İsterseniz bu kadar emin olmayın...

 

Öyle bir iki kitap okumuş olmakla konuşuyor değilim...

 

Gönderi tarihi:
Sayın Brainslapper...

 

Yaratma ne demektir???

 

Yaradılan ne demektir???

 

Bence siz biri bir köşeye geçti diğer "ayrık" olanı yarattı bitti gibi ele almışsınız olayı...

 

Halbuki şunu hesaba katmıyorsunuz ki inancımıza göre şu an yaradılan olarak zaman ve mekana kısıtlanan biziz ve her şeyi yaratmış olan zaman ve mekanın yaratıcısıdır zaten...

 

Yani inancımız içinde dile getirmeye çalıştığınız ikilem yok her zaman dediğim gibi sorun tabandaki düşünce farklarımız...

 

Ali Bey, renkli yerleri okuyunuz.

 

Yaratan ve yaradılan farkının olmaması için, yani "Biri (Tanrı) bir köşeye geçti, diğer ayrık olanı (zaman, mekan, herşey) yarattı." dememek için, geriye kalan tek seçenek, Yaratan ve yaratılan'ın aynı olmasıdır.

 

Slapper İslam alimi değilim her şeyi açıklayamam ancak şunu bil ki tek pencere seninkisi değil...

 

Bunu anladığında bizi de anlayacaksındır...

 

Yeryüzüne birçok Peygamber gelmiştir zaten, ilk insanın da Peygamber olduğu düşünülürse ortak pek çok nokta olması bazılarının art niyetine katkı yapsa da bana gerçekten evrensel bir dini anlayışın varlığını gösteriyor...

 

Dinsel inanç da evrimsel değildir,insanlar Peygamberlerle uyarılmış ancak yine sapmışlardır, bugün teoloji ile isimlendirdiklerimiz aslında çağın her döneminde her yerde bulunmuş olabilecek görüşlerdir; öyle ki sadece dinler içinde bile bunlara benzer farklı anlayışlar çıkmıştır...

 

Ali Bey,

 

"Peygamber gelmiştir, "vahiy gönderilmiştir" ifadeleri bile, ZORUNLU olarak bir "Yaratan" ve "yaratılan" ayrımını beraberinde getirir.

 

Peygamber gelmiştir, vahiy gönderilmiştir demek, "Biri bir köşeye geçti (Tanrı), diğer ayrık olana (peygamber sıfatı verilen şahıslar) vahiy gönderdi."

 

Halbuki siz bu düşünceye itiraz ediyorsunuz. İtirazınız haklıdır.
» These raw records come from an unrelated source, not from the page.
-- ==== Sys2Proof/Machine/LineCommands.lean ====
section
/-! DEFINITION. The commands that act on one line: OPEN_LINE, CLOSE_LINE, QUERY_LINE, SET_FORMAT, SET_TIMING, SET_FLOW,
SET_QUOTA, SEND_BREAK, FLUSH (R16, R17, R35, R53, R70 to R74, R171, R172). -/

namespace Sys2Proof.Machine

/-- What a step answers: a register access or an event of the part, which is not taken while RESET# is low (R165; log
entry 9). -/
def whileRunning (s : State) (f : State → State) : Host.Outcome State Fault Refusal :=
  .next (if s.resetLow then s else f s)

/-- The checks LOADING and BAD_LINE that begin the commands naming one line in P0. -/
def State.checkLine (s : State) (f : LineNo → State) : State :=
  if s.isLoading then s.leave .loading
  else match lineOfByte (s.param 0) with
    | none => s.leave .badLine
    | some n => f n

/-- The line is CLOSED or HOST: its settings may be changed (R16, R17, R53). -/
def State.settable (s : State) (n : LineNo) : Bool := (s.line n).state == .closed || (s.line n).state == .host

/-- OPEN_LINE (R70). -/
def cmdOpenLine (s : State) : State :=
  s.checkLine fun n =>
    if (s.line n).state = .closed then (s.openLine n).leave .done else s.leave .wrongState

/-- A line put out of service: both queues discarded, the receiver DISABLED, the hold working state reset, the
overrun-reported flag cleared; the transmitter finishes its item (R40, R55, R72). That the RQ returns its cells before the TQ
is the model's choice (log entry 29). -/
def State.closeLine (s : State) (n : LineNo) : State :=
  ((s.discard (.rq n)).discard (.tq n)).modLine n fun l =>
    { l with state := .closed, rx := .disabled, inputHeld := false, announced := .running, receivedPause := false,
             overrun := false }

/-- CLOSE_LINE (R71, R72). -/
def cmdCloseLine (s : State) : State :=
  s.checkLine fun n =>
    match (s.line n).state with
    | .closed => s.leave .notOpen
    | .host => (s.closeLine n).leave .done
    | .calling | .offered | .bridged | .draining => s.leave .wrongState

/-- Low and high byte of a count (R74). -/
def lowByte (k : Nat) : Byte := BitVec.ofNat 8 k
def highByte (k : Nat) : Byte := BitVec.ofNat 8 (k / 256)

/-- The report of QUERY_LINE in P0 to P7 (R74). -/
def State.lineReport (s : State) (n : LineNo) : Vector Byte 8 :=
  #v[lineStateCode (s.line n).state,
     (match (s.line n).conn with | some c => lineByte c.peer | none => noLine),
     lowByte (s.line n).rq.occupancy, highByte (s.line n).rq.occupancy,
     lowByte (s.line n).tq.occupancy, highByte (s.line n).tq.occupancy,
     s.lineFlags n, matcherCode (s.line n).monitor.state]

/-- The parameter registers overwritten by a report (R168). -/
def State.report (s : State) (v : Vector Byte 8) : State := s.modHost fun h => { h with params := v }

/-- QUERY_LINE (R74). -/
def cmdQueryLine (s : State) : State :=
  s.checkLine fun n => (s.report (s.lineReport n)).leave .done

/-- A receiver that looks for a start edge notes the format that SET_FORMAT replaces, for an edge that came before (R5, R12;
log entry 6). -/
def RxState.noteFormat (replaced : Format) : RxState → RxState
  | .idle earlier => .idle (replaced :: earlier)
  | .disabled => .disabled
  | .waitMark fmt => .waitMark fmt
  | .frame fmt => .frame fmt
  | .breakWait fmt => .breakWait fmt

/-- SET_FORMAT (R16). -/
def cmdSetFormat (s : State) : State :=
  s.checkLine fun n =>
    match formatOf (s.param 1) (s.param 2) (s.param 3) (s.param 4), onOffOf (s.param 5) with
    | some fmt, some opened =>
      if s.settable n then
        (s.modLine n fun l => { l with settings := { l.settings with format := fmt, openAtStart := opened }
                                       rx := l.rx.noteFormat l.settings.format }).leave .done
      else s.leave .wrongState
    | _, _ => s.leave .badValue

/-- SET_TIMING (R17). -/
def cmdSetTiming (s : State) : State :=
  s.checkLine fun n =>
    if timingOk (s.param 1) (s.param 3) then
      if s.settable n then
        (s.modLine n fun l =>
          { l with settings := { l.settings with rxThreshold := s.param 1, txThreshold := s.param 2,
                                                 breakLength := s.param 3, readyGrace := s.param 4 } }).leave .done
      else s.leave .wrongState
    else s.leave .badValue

/-- The Hold Logic brought into line with new hold settings: input-held re-evaluated, a changed method's working state reset,
and a pending code or a queued entry begun (R54). -/
def State.applyFlow (s : State) (n : LineNo) (h : HoldSettings) : State :=
  let changed := (s.line n).hold.method != h.method
  let t := (s.modLine n fun l => { l with hold := h }).compareMarks n
  (if changed then t.modLine n fun l => { l with announced := .running, receivedPause := false } else t).kickTx n

/-- SET_FLOW (R53, R54). -/
def cmdSetFlow (s : State) : State :=
  s.checkLine fun n =>
    match holdOf (s.param 1) (s.param 2) (s.param 3) (s.param 4) (s.param 5) with
    | none => s.leave .badValue
    | some h => if s.settable n then (s.applyFlow n h).leave .done else s.leave .wrongState

/-- SET_QUOTA (R35, R36): checks 4 and 5 judge the reserves and the unmet total as they would be. -/
def cmdSetQuota (s : State) : State :=
  s.checkLine fun n =>
    if quotaOk (s.param 1) (s.param 2) && quotaOk (s.param 3) (s.param 4) then
      let t := s.setQuotas n (s.param 1) (s.param 2) (s.param 3) (s.param 4)
      if Config.cellCount < t.reserveTotal then s.leave .noQuota
      else if s.freeCount < t.unmetTotal then s.leave .noQuota
      else t.leave .done
    else s.leave .badValue

/-- SEND_BREAK (R171). -/
def cmdSendBreak (s : State) : State :=
  s.checkLine fun n =>
    match (s.line n).state with
    | .closed => s.leave .notOpen
    | .calling | .offered | .bridged | .draining => s.leave .wrongState
    | .host =>
      match s.appendTold (.tq n) { kind := .brk, value := 0 } with
      | none => s.leave .noQuota
      | some t => t.leave .done

/-- FLUSH (R172): RQ before TQ when both are named. -/
def cmdFlush (s : State) : State :=
  s.checkLine fun n =>
    if s.param 1 = 0 ∨ 3 < (s.param 1).toNat then s.leave .badValue
    else if (s.line n).state = .closed then s.leave .notOpen
    else if s.param 1 ≠ 1 ∧ (s.line n).state ≠ .host then s.leave .wrongState
    else
      let t := if s.param 1 = 2 then s else s.discardRq n
      (if s.param 1 = 1 then t else t.discardTq n).leave .done

def execOpenLine (s : State) : Host.Outcome State Fault Refusal := whileRunning s cmdOpenLine
def execCloseLine (s : State) : Host.Outcome State Fault Refusal := whileRunning s cmdCloseLine
def execQueryLine (s : State) : Host.Outcome State Fault Refusal := whileRunning s cmdQueryLine
def execSetFormat (s : State) : Host.Outcome State Fault Refusal := whileRunning s cmdSetFormat
def execSetTiming (s : State) : Host.Outcome State Fault Refusal := whileRunning s cmdSetTiming
def execSetFlow (s : State) : Host.Outcome State Fault Refusal := whileRunning s cmdSetFlow
def execSetQuota (s : State) : Host.Outcome State Fault Refusal := whileRunning s cmdSetQuota
def execSendBreak (s : State) : Host.Outcome State Fault Refusal := whileRunning s cmdSendBreak
def execFlush (s : State) : Host.Outcome State Fault Refusal := whileRunning s cmdFlush

end Sys2Proof.Machine
end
Ama haklı olduğunuz için kendi dininizle çelişiyorsunuz. Zira bütün semitik dinler "Vahiy gönderen" ve "vahiy alan" ayrımına dayanır. Bütün semitik dinler "yaratan" ve "yaratılan" ayrımına dayanır.

 

Birinin (Tanrı) bir köşeye geçip, herşeyi (zaman, mekan, tüm mahlukat) yaratmadığını anladığınız zaman, birinin (Tanrı) bir köşeye geçip, birilerine (peygamber sıfatı verilen kişiler) mesaj vermediğini de anlayabileceksiniz.

 

Saygılar. Ayrıca renklendirdiğim cümlen için de teşekkürler. Harika bir cümle idi.

Gönderi tarihi:
Sonuçta şöyle bir özdeyiş ortaya çıktı. "Panteistler tanrıyı işten attı, deistler emekli etti, ateistler öldürdü." 20 asrın ortalarında sonsuz boşlukta yalnız başına bunalımdan bunalıma sürüklenen bir çağ insanı duruyordu karşımızda.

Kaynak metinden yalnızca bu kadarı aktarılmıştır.